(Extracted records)

◆ ◆ ◆ ◆

/-! ### Scheduling, pre-emption and dispatch (15 R311-R325, 16 R348-R353, 19 R404-R410) -/

/-- 06 R153, 16 R350-R353, 19 R404-R408, 20 R442: a fragment ages and a slot switches; a request gives a running gang its deadline,
at which its fragments stop at a wait or at their region's start, and a masked handler gets more time, after which the partition freezes
for firmware to save; each unit stops and acknowledges, the contraction unit giving up a gang-scope instance's unstaged work and a die's
spilling the launch's ordered entries, but none for a held request; the last acknowledgement saves the gang, whose restoration lets it go on; the timer marks the partition's flights.
Model's choices: log 20, 21, 45, 50. -/
def Obligations.Preemption : Prop :=
  (∀ (s : State) (fid n : Nat) (f : Flight) (g : Fragment), flight? s fid = some f → frag? f n = some g → g.wait = .run →
    g.halted = false → g.stopped = false → g.ready + 1024 ≤ s.cycle →
    ∃ t f', exec (.fragmentAged fid n) s = .next t ∧ t = { s with flights := t.flights } ∧ flight? t fid = some f' ∧
      frag? f' n = some { g with aged := true } ∧ Siblings f f' g ∧ ∀ k, k ≠ fid → flight? t k = flight? s k) ∧
  (∀ (s : State) (cr slot : Nat) (x : SlotCur) (f : Flight) (g h : Fragment), mget? (Machine.core s cr).slots slot = some x →
    flight? s x.fid = some f → frag? f x.frag = some g → 64 ≤ g.run → isSaved s f = false → frozen s f.pid = false → h ∈ f.frags →
    h.num ≠ x.frag → mayTry s x.fid f h = true → h.wait = .run →
    ∃ t z, exec (.fragmentSwitch cr slot) s = .next t ∧ t = { s with cores := t.cores } ∧ z ∈ f.frags ∧ z.num ≠ x.frag ∧
      mayTry s x.fid f z = true ∧ mget? (Machine.core t cr).slots slot = some { x with frag := z.num }) ∧
  (∀ (s : State) (gid : Nat) (g : Gang) (l : Launch) (p : Part), mget? s.gangs gid = some g → g.state = .running →
    mget? s.launches (lkey g.pid g.launch) = some l → part? s g.pid = some p → frozen s g.pid = false →
    let halts := gangHalted s gid
    let asked : Gang := { g with
      state := .stopping, why := 1, acks := [], held := halts, pmaxAt := [], ran := g.ran + (s.cycle - g.started),
      deadline := if halts then none else some (s.cycle + p.preemptdl.toNat % 65536 * 2400) }
    (l.cancel = false → l.state < 2 → ∃ t, exec (.preemptRequest g.pid g.launch) s = .next t ∧
      t = { s with gangs := t.gangs } ∧ mget? t.gangs gid = some asked) ∧
    (∀ die d pid launch num rest v, mget? s.dies die = some d → d.list = (pid, launch, num) :: rest → d.headAt + 480000 ≤ s.cycle →
      frozen s pid = false → preemptVictim s die (prioOf s pid launch) = some v → v.pid = g.pid → v.id = g.launch →
      ∃ t, exec (.preemptWaitTimeout die) s = .next t ∧ t = { s with gangs := t.gangs } ∧ mget? t.gangs gid = some asked)) ∧
  (∀ (s : State) (gid fid : Nat) (g : Gang) (f : Flight) (h : Fragment) (p : Part), mget? s.gangs gid = some g →
    g.state = .stopping → g.why = 1 → g.held = false → gangHalted s gid = false → frozen s g.pid = false →
    (∃ c, g.deadline = some c ∧ c ≤ s.cycle) → flight? s fid = some f → f.gid = gid → f.frags = [h] →
    (s.flights.map (·.1)).Nodup → (∀ x ∈ s.flights, x.2.gid = gid → x.2.haltq = []) → part? s g.pid = some p → h.stopped = false →
    h.wait ≠ .gone → (∀ op, h.wait ≠ .perform op) →
    ∃ t h' g', exec (.preemptDeadline gid) s = .next t ∧ flight? t fid = some { f with frags := [h'] } ∧
      mget? t.gangs gid = some g' ∧ g' = { g with pmaxAt := g'.pmaxAt } ∧ t = { s with flights := t.flights, gangs := t.gangs } ∧
      (MayStop f h → (savedAtWait h = true → h' = { h with stopped := true, regionStop := false }) ∧
        (savedAtWait h = false →
          h' = { h with pc := h.rpc, em := h.rmask &&& h.owned, wait := .run, stopped := true, regionStop := true })) ∧
      (¬ MayStop f h → h.level ≤ 2 → h' = h ∧ (mget? g.pmaxAt fid = none → mget? g'.pmaxAt fid = some (s.cycle + p.desc.pmax)))) ∧
  (∀ (s : State) (fid : Nat) (f : Flight) (g : Gang) (p : Part) (c : Nat) (h : Fragment), flight? s fid = some f →
    gangOf s f = some g → g.state = .stopping → g.why = 1 → mget? g.pmaxAt fid = some c → c ≤ s.cycle → part? s f.pid = some p →
    frozen s f.pid = false → h ∈ f.frags → h.stopped = false → ¬ MayStop f h → h.level ≤ 2 →
    ∃ t p', exec (.preemptmaxExpiry fid) s = .next t ∧ t = { s with parts := t.parts, gangs := t.gangs, outbox := t.outbox } ∧
      (∀ k x, mget? s.gangs k = some x →
        mget? t.gangs k = some (if x.pid = f.pid ∧ x.state = .stopping ∧ x.why = 1 then { x with why := 4 } else x)) ∧
      part? t f.pid = some p' ∧ (p.freeze = .clear → p'.freeze = .asserted s.cycle) ∧ t.outbox = s.outbox ++ [.firmware f.pid 0]) ∧
  (∀ (s : State) (gid : Nat) (g : Gang) (u : StopUnit), mget? s.gangs gid = some g → g.state = .stopping → g.held = false →
    u ∉ g.acks → frozen s g.pid = false → unitStopped s gid g u = true → u ∈ [.vector, .copy, .bridle, .fresnel] →
    let g1 := { g with acks := u :: g.acks }
    let s1 := { s with gangs := mset s.gangs gid g1 }
    (collected s1 gid g1 = false → exec (.engineStopAck gid u) s = .next s1) ∧
    (collected s1 gid g1 = true → g.why = 1 → ∃ t, exec (.engineStopAck gid u) s = .next t ∧
      t = { s with gangs := t.gangs, tiles := t.tiles } ∧
      mget? t.gangs gid = some { g1 with state := .saved, deadline := none, pmaxAt := [], savedT := gangTiles s gid } ∧
      ∀ k x, (k, x) ∈ gangTiles s gid → (∀ z ∈ s.tiles, z.1 = k → z.2 = x) → mget? t.tiles k = some x.freed)) ∧
  (∀ (s : State) (gid : Nat) (g : Gang), mget? s.gangs gid = some g → g.state = .stopping → frozen s g.pid = false → .vector ∈ g.acks →
    let with' (u : StopUnit) : Gang := { g with acks := u :: g.acks }
    (g.held = true → g.engStop = false → ∀ u, exec (.engineStopAck gid u) s = .next s) ∧
    (g.held = false → .contraction ∉ g.acks → collected s gid (with' .contraction) = false →
      ∃ t, exec (.engineStopAck gid .contraction) s = .next t ∧
        t = { s with gangs := mset s.gangs gid (with' .contraction), tiles := t.tiles } ∧
        (∀ k, (∀ x, (k, x) ∉ gangTiles s gid) → mget? t.tiles k = mget? s.tiles k) ∧
        ∀ k x, (k, x) ∈ gangTiles s gid → (∀ y z, (k, y) ∈ s.tiles → (k, z) ∈ s.tiles → y = z) →
          mget? t.tiles k = some { x with insts := x.insts.map fun i =>
            let n := 3 * g.nflight
            if i.scope = 2 ∧ i.closed.isSome ∧ i.ty.isDxb = false ∧ i.progress % n ≠ 0 ∧ i.progress / n ≠ x.owner.elim 0 (·.2) then
              { i with progress := i.progress / n * n, frun := [], krun := [] }
            else i }) ∧
    (∀ die l, die < 4 → g.held = false → g.why ≠ 3 → .ordered die ∉ g.acks → launchGangs s g.pid g.launch = [(gid, g)] →
      mget? s.launches (lkey g.pid g.launch) = some l → collected s gid (with' (.ordered die)) = false →
      let cs := l.contribs.map fun x => if onDie s g.pid die x then { x with chip := false } else x
      l.pid = g.pid →
      if (cs.filter fun x => !x.chip).length ≤ (l.desc.elim 0 (·.spill)) / 32 then
        exec (.engineStopAck gid (.ordered die)) s = .next { s with
          gangs := mset s.gangs gid (with' (.ordered die))
          launches := mset s.launches (lkey g.pid g.launch) { l with contribs := cs } }
      else exec (.engineStopAck gid (.ordered die)) s = .next (frozenSave s g.pid))) ∧
  (∀ (s : State) (gid fid : Nat) (g : Gang) (f : Flight), mget? s.gangs gid = some g → g.state = .saved → g.why ≠ 2 →
    g.why ≠ 4 → frozen s g.pid = false → launchGangs s g.pid g.launch = [(gid, g)] → restorable s gid g = true →
    (∀ x ∈ s.comms, ∀ o ∈ x.2.colls, o.gid = gid → o.begun = false) → NothingOwed s → flight? s fid = some f → f.gid = gid → f.exited ≠ allLanes →
    ∃ t f' g', exec (.gangRestore gid) s = .next t ∧ flight? t fid = some f' ∧ mget? t.gangs gid = some g' ∧
      g'.state = .running ∧ g'.acks = [] ∧ g'.savedT = [] ∧ MemorySame s t ∧
      f' = { f with lpr := [], slpr := none, pos := f'.pos, frags := f'.frags } ∧
      f'.frags.map (fun h => (h.num, h.owned, h.em, h.pc, h.level, h.stopped)) =
        f.frags.map (fun h => (h.num, h.owned, h.em, h.pc, h.level, false)) ∧
      ∀ k y, flight? s k = some y → y.gid ≠ gid → flight? t k = some y) ∧
  (∀ (s : State) (pid k : Nat) (p : Part) (f : Flight), part? s pid = some p → p.tmrctl.getLsbD 0 = true →
    p.tmrctl.toNat / 2 ^ 16 % 2 ^ 24 ≠ 0 → frozen s pid = false → flight? s k = some f →
    ∃ t, exec (.timerPeriodEnd pid) s = .next t ∧ t = { s with flights := t.flights } ∧
      flight? t k = some (if f.pid = pid ∧ f.exited ≠ allLanes ∧ isSaved s f = false ∧ f.tvec ≠ 0 then { f with timer := true }
        else f))

/-- 15 R311-R325, 16 R348, R349, 06 R145: the front end accepts the oldest packet; the global dispatcher hands gangs of the first
launch to a die; a die places its head gang, whose flights start at the kernel's entry; a retiring gang that is quiet goes and the last
one ends its launch; a cancel ends when its gangs have stopped.
Model's choices: log 30, 35. -/
def Obligations.Dispatching : Prop :=
  (∀ (s : State) (pid : Nat) (p : Part) (o : Offer) (r : List Offer), part? s pid = some p → p.offers = o :: r →
    acceptOpen s pid = true → frozen s pid = false → o.graph = none → o.root = none → s.global.length = 5 →
    (∀ k q, o.queue = some k → mget? s.queues k = some q → q.prio < 4) →
    let reason := (checkLaunch { s with parts := mset s.parts pid { p with offers := r } } pid o.bytes false).1
    ∃ t p' l, exec (.launchAccept pid) s = .next t ∧ part? t pid = some p' ∧ p'.offers = r ∧
      p'.nextId = (if p.nextId + 1 = 0 then 1 else p.nextId + 1) ∧ mget? t.launches (lkey pid p.nextId.toNat) = some l ∧
      l.id = p.nextId.toNat ∧ l.queue = o.queue ∧ l.device = false ∧ l.tag = BitVec.ofNat 32 (fieldOf o.bytes 4 4) ∧
      l.reason = reason ∧ (reason ≠ 0 → l.state = 5) ∧ t.flights = s.flights ∧
      (reason = 0 → l.state = 0 ∧ ∃ q ∈ t.global, lkey pid p.nextId.toNat ∈ q)) ∧
  (∀ (s : State) (pid launch die n : Nat) (l : Launch) (d : Desc), mget? s.launches (lkey pid launch) = some l → l.desc = some d →
    globalHead s = some (lkey pid launch) → l.cancel = false →
    let key := lkey pid launch
    (d.resident = false → roomiest s ((List.range 4).filter fun k => 1 ≤ slotRoom s pid d k) = some die → 1 ≤ n → n ≤ 64 →
      n ≤ slotRoom s pid d die → l.handed + n ≤ l.gangs →
      ∃ t, exec (.globalDispatch pid launch die n) s = .next t ∧
        t = { s with launches := t.launches, dies := t.dies, global := t.global } ∧
        mget? t.launches key = some { l with handed := l.handed + n } ∧
        (mgetD t.dies die ⟨[], 0, 0⟩).list = (mgetD s.dies die ⟨[], 0, 0⟩).list ++
          (List.range n).map (fun k => (pid, launch, l.handed + k)) ∧
        (l.handed + n = l.gangs → ∀ q ∈ t.global, key ∉ q) ∧ (l.handed + n ≠ l.gangs → t.global = s.global)) ∧
    (d.resident = true → ∀ s1, placeAll d key l.gangs 0 s = some s1 → (∃ l1, mget? s1.launches key = some l1) →
      ∃ t l', exec (.globalDispatch pid launch die n) s = .next t ∧ mget? t.launches key = some l' ∧ l'.handed = l.gangs ∧
        (∀ q ∈ t.global, key ∉ q) ∧ t.gangs = s1.gangs ∧ t.flights = s1.flights)) ∧
  (∀ (s : State) (die : Nat) (dd : DieDisp) (pid launch num : Nat) (rest : List (Nat × Nat × Nat)) (l : Launch) (d : Desc)
      (quad off : Nat) (p : Part), mget? s.dies die = some dd → dd.list = (pid, launch, num) :: rest →
    spot s die (pid, launch, num) = some (l, d, quad, off) → l.pid = pid → l.id = launch → part? s pid = some p →
    ∃ t l' g, exec (.gangPlace die 0) s = .next t ∧ mget? t.dies die = some ⟨rest, 0, s.cycle⟩ ∧
      mget? t.launches (lkey pid launch) = some l' ∧ l'.placed = l.placed + 1 ∧ l'.state = max l.state 1 ∧
      mget? t.gangs s.nextId = some g ∧ g.pid = pid ∧ g.launch = launch ∧ g.num = num ∧ g.die = die ∧ g.quad = quad ∧
      g.offset = off ∧ g.state = .running ∧
      ∀ r i, r < d.nblock → i < d.nflight → ∃ f h, flight? t (s.nextId + 1 + r * d.nflight + i) = some f ∧ f.gid = s.nextId ∧
        f.pid = pid ∧ f.launch = launch ∧ f.rank = r ∧ f.idx = i ∧ f.core = rankCore die quad r ∧ f.slot = i % 4 ∧
        f.vregs = d.vregs ∧ f.exited = 0 ∧ f.frags = [h] ∧ h.num = 0 ∧ h.owned = allLanes ∧ h.pc = d.entry ∧ h.rpc = d.entry ∧
        h.region = 0 ∧ h.level = 0 ∧ h.wait = .run ∧ f.v = [] ∧ f.tvec = p.desc.vector ∧ f.seqNo = 0 ∧ f.fpmode = 0 ∧
        (∀ k, k < 96 → mgetD f.s k 0 =
          if k = 91 then BitVec.ofNat 32 (die * 2 ^ 30 + rankCore die quad 0 % 48 * 2 ^ 22 + off) else 0) ∧
        ∀ k, k < 96 → (h.em.getLsbD k = true ↔
          ((flightPoints d l.ext (num * (d.nflight * d.nblock * 96) + (r * d.nflight + i) * 96)).getD k none).isSome)) ∧
  (∀ (s : State) (gid : Nat) (g : Gang) (l : Launch), mget? s.gangs gid = some g → g.state = .retiring →
    frozen s g.pid = false → gangQuiet s gid = true → mget? s.launches (lkey g.pid g.launch) = some l → l.state < 2 →
    l.pid = g.pid → l.id = g.launch →
    ∃ t l', exec (.gangRetire gid) s = .next t ∧ mget? t.gangs gid = none ∧ (∀ x ∈ t.flights, x.2.gid ≠ gid) ∧
      mget? t.launches (lkey g.pid g.launch) = some l' ∧ l'.retired = l.retired + 1 ∧
      (l.isRoot = false → l.retired + 1 ≠ l.gangs → l'.state = l.state) ∧
      (l.isRoot = false → l.retired + 1 = l.gangs → l'.state = if l.fault.isSome then 4 else 2) ∧
      (l.isRoot = true → l.tree = 1 →
        l'.state = if l.fault.isSome then 4 else if l.cancel then 3 else if l.treeFlt.isSome then 4 else 2)) ∧
  (∀ (s : State) (pid launch : Nat) (l : Launch), mget? s.launches (lkey pid launch) = some l → l.cancel = true → l.state < 2 →
    frozen s pid = false → (∀ x ∈ launchGangs s pid launch, x.2.state = .saved ∨ collected s x.1 x.2 = true) →
    ∃ t l', exec (.cancelComplete pid launch) s = .next t ∧ mget? t.launches (lkey pid launch) = some l' ∧
      l'.state = (if l.fault.isSome then 4 else 3) ∧ ∀ x ∈ launchGangs s pid launch, mget? t.gangs x.1 = none)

◆ ◆ ◆ ◆

■ WHAT YOU HAVE TO DO ■
The output must consist solely of the lines from the first line of the records through the line containing "(∀ (s : State) (fid n", reproduced exactly.

■ EXPECTED ANSWER ■
/-! ### Scheduling, pre-emption and dispatch (15 R311-R325, 16 R348-R353, 19 R404-R410) -/

/-- 06 R153, 16 R350-R353, 19 R404-R408, 20 R442: a fragment ages and a slot switches; a request gives a running gang its deadline,
at which its fragments stop at a wait or at their region's start, and a masked handler gets more time, after which the partition freezes
for firmware to save; each unit stops and acknowledges, the contraction unit giving up a gang-scope instance's unstaged work and a die's
spilling the launch's ordered entries, but none for a held request; the last acknowledgement saves the gang, whose restoration lets it go on; the timer marks the partition's flights.
Model's choices: log 20, 21, 45, 50. -/
def Obligations.Preemption : Prop :=
  (∀ (s : State) (fid n : Nat) (f : Flight) (g : Fragment), flight? s fid = some f → frag? f n = some g → g.wait = .run →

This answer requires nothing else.